Responsible of Brightwater, up in the balcony where she belonged, could have wept at the pitiful number of votes there were to cast. Ozark had had at least half a million people only two years ago; now, with every Kingdom heard from, and every citizen above twelve years shouting a hearty “Aye!”, she could only fight back the tears ... that number had been reduced to a fraction. It was going to be a long hard pull, rebuilding what had been so wantonly torn down and so casually destroyed, and it would be a very long time indeed before they need concern themselves again with controlling population growth. But she was not going to have any time for tears.

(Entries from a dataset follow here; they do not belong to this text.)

-- ==== Sys2Proof/Machine/OrderRequests.lean ====
section
/-! DEFINITION. The meanings of the requests to the ORL: rows PLACE_ORDER to LIST_ORDERS. -/

namespace Sys2Proof.Machine

/-- What PLACE ORDER asks for (R98, R194). -/
structure OrderForm where
  id : Nat
  direction : Direction
  group : Fin 4
  power : Nat
  quota : Nat
  startTime : Option Nat
  deadline : Option Nat
  repeats : Option Repeat
deriving DecidableEq, Repr

/-- The length of PLACE ORDER's payload for a presence mask (R194). -/
def orderLength (mask : Byte) : Nat :=
  11 + (if mask.getLsbD 0 then 6 else 0) + (if mask.getLsbD 1 then 6 else 0) + (if mask.getLsbD 2 then 4 else 0)

/-- The repeat part at an offset: absent, of an unknown condition, or read (R98). -/
def readRepeat (p : List Byte) (present : Bool) (offset : Nat) : Except ResultCode (Option Repeat) :=
  if present then
    match conditionOfCode (field p (offset + 1) 1) with
    | none => .error .badValue
    | some c => .ok (some ⟨field p offset 1, c, field p (offset + 2) 2⟩)
  else .ok none

/-- The form of PLACE ORDER, checked in the order of R98. -/
def readOrder (p : List Byte) : Except ResultCode OrderForm :=
  let mask := byteOf (field p 0 1)
  let startAt := 11
  let deadlineAt := startAt + (if mask.getLsbD 0 then 6 else 0)
  let repeatAt := deadlineAt + (if mask.getLsbD 1 then 6 else 0)
  if p.length = 0 then .error .badLength
  else if 8 ≤ mask.toNat then .error .badValue
  else if p.length ≠ orderLength mask then .error .badLength
  else if field p 1 2 = 0 then .error .badValue
  else
    match directionOfCode (field p 3 1), groupOfCode (field p 4 1), readRepeat p (mask.getLsbD 2) repeatAt with
    | some dir, some g, .ok rep =>
      .ok
        { id := field p 1 2
          direction := dir
          group := g
          power := field p 5 2
          quota := field p 7 4
          startTime := if mask.getLsbD 0 then some (field p startAt 6) else none
          deadline := if mask.getLsbD 1 then some (field p deadlineAt 6) else none
          repeats := rep }
    | _, _, _ => .error .badValue

/-- The fields of an order clamped (R99). -/
def OrderForm.clamp (o : OrderForm) : OrderForm :=
  { o with
    power := clampNat 1 8000 o.power
    quota := clampNat 1 6400000 o.quota
    startTime := o.startTime.map (clampNat 0 maxPlantTime)
    deadline := o.deadline.map (clampNat 0 maxPlantTime)
    repeats := o.repeats.map fun r => { r with count := clampNat 1 255 r.count, x := clampNat 0 1000 r.x } }

/-- A deadline at or before the start (R99). -/
def deadlineBeforeStart (o : OrderForm) : Bool :=
  match o.startTime, o.deadline with
  | some a, some b => decide (b ≤ a)
  | _, _ => false

/-- A deadline at or before a plant time (R99). -/
def deadlineCome (o : OrderForm) (now : Nat) : Bool :=
  match o.deadline with
  | some b => decide (b ≤ now)
  | none => false

/-- The record of an admitted order: WAITING, with its full quota to deliver (R99). -/
def admittedOrder (o : OrderForm) (now : Nat) : Order where
  id := o.id
  direction := o.direction
  group := o.group
  power := o.power
  quota := o.quota
  remaining := o.quota * 1000
  residue := 0
  startTime := o.startTime
  deadline := o.deadline
  repeats := o.repeats
  status := .waiting
  placed := now
  activated := none
  ended := none
  delivered := 0

/-- The largest number of order records (R95). -/
def maxOrders : Nat := 8

/-- PLACE ORDER's owner (R98, R99). -/
def ownPlaceOrder (s : State) (p : List Byte) : Answer :=
  match readOrder p with
  | .error code => refuse s code
  | .ok sent =>
    let o := sent.clamp
    if s.evt.mode = .halted then refuse s .halted
    else if maxOrders ≤ s.orl.orders.length then refuse s .full
    else if (s.orl.find o.id).isSome then refuse s .duplicate
    else if deadlineBeforeStart o then refuse s .inconsistent
    else if deadlineCome o s.plantTime then refuse s .tooLate
    else accept (s.withOrl { s.orl with orders := s.orl.orders ++ [admittedOrder o s.plantTime] }) (o != sent)

/-- The record with an id revised. -/
def State.reviseOrder (s : State) (id : Nat) (f : Order → Order) : State :=
  s.reviseOrders fun o => if o.id = id then f o else o

/-- CANCEL ORDER's owner (R110). -/
def ownCancelOrder (s : State) (p : List Byte) : Answer :=
  if field p 0 2 = 0 then refuse s .badValue
  else
    match s.orl.find (field p 0 2) with
    | none => refuse s .noSuch
    | some o =>
      if o.status.terminal then refuse s .wrongState
      else accept (s.reviseOrder (field p 0 2) (Order.cancel .host s.plantTime)) false

/-- RESUME ORDER's owner (R109). -/
def ownResumeOrder (s : State) (p : List Byte) : Answer :=
  if field p 0 2 = 0 then refuse s .badValue
  else
    match s.orl.find (field p 0 2) with
    | none => refuse s .noSuch
    | some o =>
      match o.status with
      | .suspended .exhausted => accept (s.reviseOrder (field p 0 2) fun o => { o with status := .waiting }) false
      | .suspended .event => refuse s .inEvent
      | .waiting => refuse s .wrongState
      | .active => refuse s .wrongState
      | .done _ => refuse s .wrongState
      | .expired => refuse s .wrongState
      | .cancelled _ => refuse s .wrongState

/-- ORDER STATUS's owner (R112). -/
def ownOrderStatus (s : State) (p : List Byte) : Answer :=
  if field p 0 2 = 0 then refuse s .badValue
  else
    match s.orl.find (field p 0 2) with
    | none => refuse s .noSuch
    | some o => report s o.statusBody

/-- After the reply has been formed a terminal record is retired (R112). -/
def afterOrderStatus (s : State) (p : List Byte) : State :=
  match s.orl.find (field p 0 2) with
  | none => s
  | some o => if o.status.terminal then s.retireOrder o.id else s

/-- LIST ORDERS's owner (R113). -/
def ownListOrders (s : State) (_ : List Byte) : Answer := report s s.orl.listBody

/-- PLACE_ORDER (R99). -/
def execPlaceOrder (s : State) : Host.Outcome State Fault Refusal :=
  s.taking fun s => s.takeRequest .placeOrder anyPayload ownPlaceOrder nothingAfter

/-- CANCEL_ORDER (R110). -/
def execCancelOrder (s : State) : Host.Outcome State Fault Refusal :=
  s.taking fun s => s.takeRequest .cancelOrder anyPayload ownCancelOrder nothingAfter

/-- RESUME_ORDER (R109). -/
def execResumeOrder (s : State) : Host.Outcome State Fault Refusal :=
  s.taking fun s => s.takeRequest .resumeOrder anyPayload ownResumeOrder nothingAfter

/-- ORDER_STATUS (R112). -/
def execOrderStatus (s : State) : Host.Outcome State Fault Refusal :=
  s.taking fun s => s.takeRequest .orderStatus anyPayload ownOrderStatus afterOrderStatus

/-- LIST_ORDERS (R113). -/
def execListOrders (s : State) : Host.Outcome State Fault Refusal :=
  s.taking fun s => s.takeRequest .listOrders anyPayload ownListOrders nothingAfter

end Sys2Proof.Machine
end

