-- ==== Sys2Proof/Machine/Step.lean ====
section
/-! DEFINITION. One step: the command at the front of the queue, on the state with the queue's rest; and placing a command
at the front. -/

namespace Sys2Proof.Machine

/-- One step: exec on the command at the front of the queue, with the queue's rest. On an empty queue the part idles: no
time passes and nothing changes (log entry 4). -/
def step (s : State) : Host.Outcome State Fault Refusal :=
  match s.pending with
  | [] => .next s
  | c :: rest => exec c (s.withPending rest)

/-- The state with the command that a word spells put at the front of its queue; a word that spells none leaves the
state as it is. -/
def State.withFetchWord (s : State) (nbits w : Nat) : State :=
  match decodeTableWord nbits w with
  | none => s
  | some c => s.withPending (c :: s.pending)

end Sys2Proof.Machine
end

The Teaching Order on Kintucky, that was a good idea; she would be seeing that it spread far and had its branches in every Kingdom that would accept it. Missions of mercy were going to be needed, Magicians and Magicians of Rank, even the Grannys, flying in to feed the hungry and heal the sick and see what must be done to repair the devastation. Other missions, less open, their members very carefully chosen, must go to the Gentles, and to the Skerrys, and to the Mules; debts were owed, and they must be paid. The weather must be brought back under control, and the Magicians sent to hasten the process of regrowth over the wastelands that had been Arkansaw and Mizzurah ... and if it were true, what she had been told, that the Masters of Castles Lewis and Motley were held hostage at Castle Farson, she would take pleasure in settling
that
score personally. Steps must be taken to work against the prejudice still smothering the Purdys, that the long feuds had only made deeper and more irrational. Something must be done to counter the mythology of the Wommack Curse, that had bloomed and fattened into a monstrous burden on the people that now put their faith in it ... and that task she might could trust, with a little discreet assistance, to the Teachers of Wommack.

The three monarchies could put away their raggedy trappings now, and if the King of Castle Smith was any example to judge by, they’d be welcoming the opportunity to do so. She would send ... yes, she would send Silverweb of McDaniels to supervise the long healing process on Tinaseeh, backed by the two Magicians of Rank that were Travellers by birth. High time the Farson brothers spread
their
talents around; with only eight Magicians of Rank left to serve the planet, they’d be needed. And high time Silverweb had something to do that would tie her to this earth a tad.